**INSTRUCTIONS FOR THE TASK**
Find every line below with the word "cases". Then give only how many there are.

[Dataset records]
-- ==== Sys2Proof/Laws/Codes.lean ====
section
/-! SUPPORT. The code tree of the finished arena, and the codes BUILD writes (42_tree_builder.md R145 to R149). -/

namespace Sys2Proof.Machine

/-- The tree below a record, as a tree. -/
inductive CodeTree where
  | leaf (b : Byte) (w : Nat)
  | node (l r : CodeTree)

/-- The codes of the leaves: 0 to the first child, 1 to the second (42_tree_builder.md R145). -/
def CodeTree.codes : CodeTree → List (Byte × Bits)
  | .leaf b _ => [(b, [])]
  | .node l r => l.codes.map (fun e => (e.1, false :: e.2)) ++ r.codes.map (fun e => (e.1, true :: e.2))

/-- The leaves with their weights, in the order of the codes. -/
def CodeTree.leaves : CodeTree → List (Byte × Nat)
  | .leaf b w => [(b, w)]
  | .node l r => l.leaves ++ r.leaves

theorem CodeTree.codes_fst (t : CodeTree) : t.codes.map (·.1) = t.leaves.map (·.1) := by
  induction t with
  | leaf => rfl
  | node l r hl hr => simp [codes, leaves, ← hl, ← hr, Function.comp_def]

theorem CodeTree.codes_pos (t : CodeTree) : t.leaves.length ≠ 0 := by
  induction t with
  | leaf => simp [leaves]
  | node l r hl hr => simp [leaves] at *; tauto

/-- The tree below record m, read to depth k. -/
def treeAt (arena : List Node) : Nat → Nat → CodeTree
  | 0, _ => .leaf 0 0
  | k + 1, m => if (recordIn arena m).leaf then .leaf (recordIn arena m).sym (recordIn arena m).weight.toNat
     else .node (treeAt arena k (recordIn arena m).left.toNat) (treeAt arena k (recordIn arena m).right.toNat)

/-- `pathCodes` gives the codes of the tree below a record. -/
theorem pathCodes_eq (arena : List Node) (k m : Nat) (path : Bits)
    (hc : ∀ j, j ≤ m → (recordIn arena j).leaf = false → (recordIn arena j).left.toNat < j ∧
    (recordIn arena j).right.toNat < j) (h : m < k) :
    pathCodes arena k m path = (treeAt arena k m).codes.map (fun e => (e.1, path ++ e.2)) := by
  induction k generalizing m path with
  | zero => omega
  | succ k ih =>
    unfold pathCodes treeAt
    show (if (recordIn arena m).leaf then [((recordIn arena m).sym, path)] else pathCodes arena k
        (recordIn arena m).left.toNat (path ++ [false]) ++ pathCodes arena k (recordIn arena m).right.toNat
        (path ++ [true])) = _
    have hcm := hc m le_rfl
    generalize recordIn arena m = nd at hcm ⊢
    cases hl : nd.leaf with
    | true => simp [CodeTree.codes]
    | false =>
      have := hcm hl
      rw [if_neg (by simp), if_neg (by simp)]
      rw [ih _ _ (fun j hj => hc j (by omega)) (by omega), ih _ _ (fun j hj => hc j (by omega)) (by omega)]
      simp [CodeTree.codes, Function.comp_def]

/-- Any depth above the index gives the same tree. -/
theorem treeAt_fuel (arena : List Node) (k k' m : Nat)
    (hc : ∀ j, j ≤ m → (recordIn arena j).leaf = false → (recordIn arena j).left.toNat < j ∧
    (recordIn arena j).right.toNat < j) (h : m < k) (h' : m < k') :
    treeAt arena k m = treeAt arena k' m := by
  induction k generalizing m k' with
  | zero => omega
  | succ k ih =>
    cases k' with
    | zero => omega
    | succ k' =>
    unfold treeAt
    cases hl : (recordIn arena m).leaf with
    | true => rfl
    | false =>
      have := hc m le_rfl hl
      simp only [Bool.false_eq_true, if_false]
      rw [ih k' _ (fun j hj => hc j (by omega)) (by omega) (by omega), ih k' _ (fun j hj => hc j (by omega))
          (by omega) (by omega)]

/-- Appending a record does not change the trees of the records before it. -/
theorem treeAt_append (arena : List Node) (x : Node) (k m : Nat)
    (hc : ∀ j, j ≤ m → (recordIn arena j).leaf = false → (recordIn arena j).left.toNat < j ∧
    (recordIn arena j).right.toNat < j) (h : m < k) (hm : m < arena.length) :
    treeAt (arena ++ [x]) k m = treeAt arena k m := by
  induction k generalizing m with
  | zero => omega
  | succ k ih =>
    unfold treeAt
    rw [recordIn_append hm]
    cases hl : (recordIn arena m).leaf with
    | true => rfl
    | false =>
      have := hc m le_rfl hl
      simp only [Bool.false_eq_true, if_false]
      rw [ih _ (fun j hj => hc j (by omega)) (by omega) (by omega), ih _ (fun j hj => hc j (by omega)) (by omega)
          (by omega)]

/-- Internal records stand above the leaves and point below themselves (10_state.md R43). -/
theorem MergeInv.children {freq arena q} (h : MergeInv freq arena q) (j : Nat) (hj : j < arena.length)
    (hl : (recordIn arena j).leaf = false) : nsym freq ≤ j ∧ (recordIn arena j).left.toNat < j ∧
    (recordIn arena j).right.toNat < j := by
  have hj'' : nsym freq ≤ j := by
    by_contra hn
    have : recordIn arena j = recordIn (seed freq) j := by
      rw [← h.seeded]; simp [show j < nsym freq by omega]
    rw [this, recordIn_seed (by omega)] at hl
    simp [leafNode] at hl
  have g := h.merged j hj'' hj
  exact ⟨hj'', g.left.1, g.right.1⟩

/-- the tree standing at index i -/
def treeOf (arena : List Node) (i : Nat) : CodeTree := treeAt arena (i+1) i

/-- The total weight of a tree. -/
def CodeTree.weight : CodeTree → Nat | .leaf _ w => w | .node l r => l.weight + r.weight

/-- The trees of Q: their leaves are the present symbols, and a record holds the weight of its tree. -/
structure ForestInv (freq : Vector Word 256) (arena : List Node) (q : List Nat) : Prop where
  m : MergeInv freq arena q
  leaves : (q.flatMap (fun i => (treeOf arena i).leaves)).Perm
      ((presentSymbols freq).map (fun b => (b, (tableAt freq b).toNat)))
  weight : ∀ i, i < arena.length → (treeOf arena i).weight = (recordIn arena i).weight.toNat
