-- ==== Sys2Proof/Tests/Slice0.lean ====
section
/-! SUPPORT. Tests: ill-formed terms the checks refuse, words written out from the spec's encodings, single commands with
the results the spec's own vectors give (95_test_vectors.md, cited V<n>), and a witness for the hypotheses of every
statement that has some. -/

namespace Sys2Proof.Machine.Tests

/- The tests are checked one after another, which keeps the memory and the threads of a check small. -/
set_option Elab.async false

/-! ## Helpers -/

/-- Reset with `bs` written to IN_MEM and IN_LEN set. -/
def withInput (bs : List Byte) : State :=
  { State.reset with inMem := Memory.writeBytes [] 0 bs, inLen := BitVec.ofNat 32 bs.length }

/-- A state with `bs` written to PAY_MEM, and PAY_LEN and PAD set. -/
def withPayload (s : State) (bs : List Byte) (pad : Byte) : State :=
  { s with payMem := Memory.writeBytes [] 0 bs, payLen := BitVec.ofNat 32 bs.length, pad := pad }

/-- Reset with the entries of FREQ written. -/
def withFreq (t : List Entry) : State := { State.reset with freq := freqOfTable t }

/-- The state a command, accepted in s, completes in. -/
def run (i : Instr) (s : State) : State :=
  match exec i (accept (encode i) s) with
  | .next t => t
  | .fault _ => s
  | .refused _ => s

/-- A capacity, for the vectors that name one. -/
def withOutCap (s : State) (c : Cap) : State := { s with params := { s.params with outCap := c } }

/-- FREQ = 41:5, 42:3, 43:2 (S1). -/
def tableABC : List Entry := [⟨0x41, 5⟩, ⟨0x42, 3⟩, ⟨0x43, 2⟩]

/-- "AAAAABBBCC" (S1). -/
def inputABC : List Byte := [0x41, 0x41, 0x41, 0x41, 0x41, 0x42, 0x42, 0x42, 0x43, 0x43]

/-- The container of S1. -/
def containerABC : List Byte :=
  [0x03, 0x00, 0x00, 0x00, 0x41, 0x05, 0x00, 0x00, 0x00, 0x42, 0x03, 0x00, 0x00, 0x00, 0x43, 0x02, 0x00, 0x00, 0x00,
    0x01, 0x07, 0xF4]

/-- V18's state: a BUILD of S1's counts. -/
def built : State := run .build (withFreq tableABC)

/-- V25's state: the single-leaf tree of "A". -/
def builtOne : State := run .build (withFreq [⟨0x41, 1⟩])

/-- A word accepted, in a state where nothing else has happened since reset. -/
def accepted (w : Word) : State := accept w State.reset

/-! ## Ill-formed terms are refused -/

theorem test_wf_word_zero : ¬LegalWord 0x00000000 := by decide
theorem test_wf_word_above : ¬LegalWord 0x0000000A := by decide
theorem test_wf_word_rsv : ¬LegalWord 0x00000012 := by decide
theorem test_wf_word_legal : LegalWord 0x00000009 := by decide
theorem test_wf_table_descending : ¬TableWf [⟨0x42, 1⟩, ⟨0x41, 1⟩] := by decide
theorem test_wf_table_duplicate : ¬TableWf [⟨0x41, 1⟩, ⟨0x41, 1⟩] := by decide
theorem test_wf_table_zero_count : ¬TableWf [⟨0x41, 0⟩, ⟨0x42, 1⟩] := by decide
theorem test_wf_pad : ¬Container.wf ⟨[⟨0x41, 1⟩], 8, [0x00]⟩ := by decide
theorem test_wf_empty_with_payload : ¬Container.wf ⟨[], 0, [0x55]⟩ := by decide
theorem test_wf_pad_without_payload : ¬Container.wf ⟨[⟨0x41, 1⟩], 1, []⟩ := by decide
theorem test_wf_container : Container.wf ⟨tableABC, 1, [0x07, 0xF4]⟩ := by decide
theorem test_wf_host_branch : HostProgWf [.halt, .bnz 7 1 2] = false := by decide
theorem test_wf_asm_undefined : ¬AsmWf [.bz 0 1 5, .halt] := by decide
theorem test_wf_asm_duplicate : ¬AsmWf [.label 0, .halt, .label 0] := by decide

/-! ## Words written out from the encodings (30_encoding.md R90, R91, R92, R95, 20_memory.md R60) -/

theorem test_decode_clear : decodeTableWord 32 0b00000000000000000000000000000001 = some .clear := by decide
theorem test_decode_count : decodeTableWord 32 0b00000000000000000000000000000010 = some .count := by decide
theorem test_decode_build : decodeTableWord 32 0b00000000000000000000000000000011 = some .build := by decide
theorem test_decode_pack : decodeTableWord 32 0b00000000000000000000000000000100 = some .pack := by decide
theorem test_decode_serialize : decodeTableWord 32 0b00000000000000000000000000000101 = some .serialize := by decide
theorem test_decode_parse : decodeTableWord 32 0b00000000000000000000000000000110 = some .parse := by decide
theorem test_decode_unpack : decodeTableWord 32 0b00000000000000000000000000000111 = some .unpack := by decide
theorem test_decode_encode : decodeTableWord 32 0b00000000000000000000000000001000 = some .encode := by decide
theorem test_decode_decode : decodeTableWord 32 0b00000000000000000000000000001001 = some .decode := by decide
theorem test_decode_reserved_op : decodeTableWord 32 0b00000000000000000000000000001010 = none := by decide
theorem test_decode_reserved_bits : decodeTableWord 32 0b10000000000000000000000000000010 = none := by decide
theorem test_bus_byte_write :
    decodeBus ⟨0x1000003, 0b0, 0b1, 0x41⟩ = .write 0x1000003 .byte 0x41 := by decide
theorem test_addr_windows :
    decodeAddr 0x0000010 = .reg .inLen ∧ decodeAddr 0x1000002 = .inWin 2 ∧ decodeAddr 0x2000000 = .outWin 0
      ∧ decodeAddr 0x3FFFFFF = .payWin 0xFFFFFF := by decide
theorem test_addr_tables :
    decodeAddr 0x0000504 = .reg (.freq 0x41) ∧ decodeAddr 0x0000904 = .reg (.codeLen 0x41)
      ∧ decodeAddr 0x0001824 = .reg (.codeBits 0x41 1) ∧ decodeAddr 0x0005FEC = .reg (.node 510 3)
      ∧ decodeAddr 0x0005FF0 = .reg .reserved ∧ decodeAddr 0x0000040 = .reg .reserved := by decide +kernel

**WRITTEN ANSWER**
4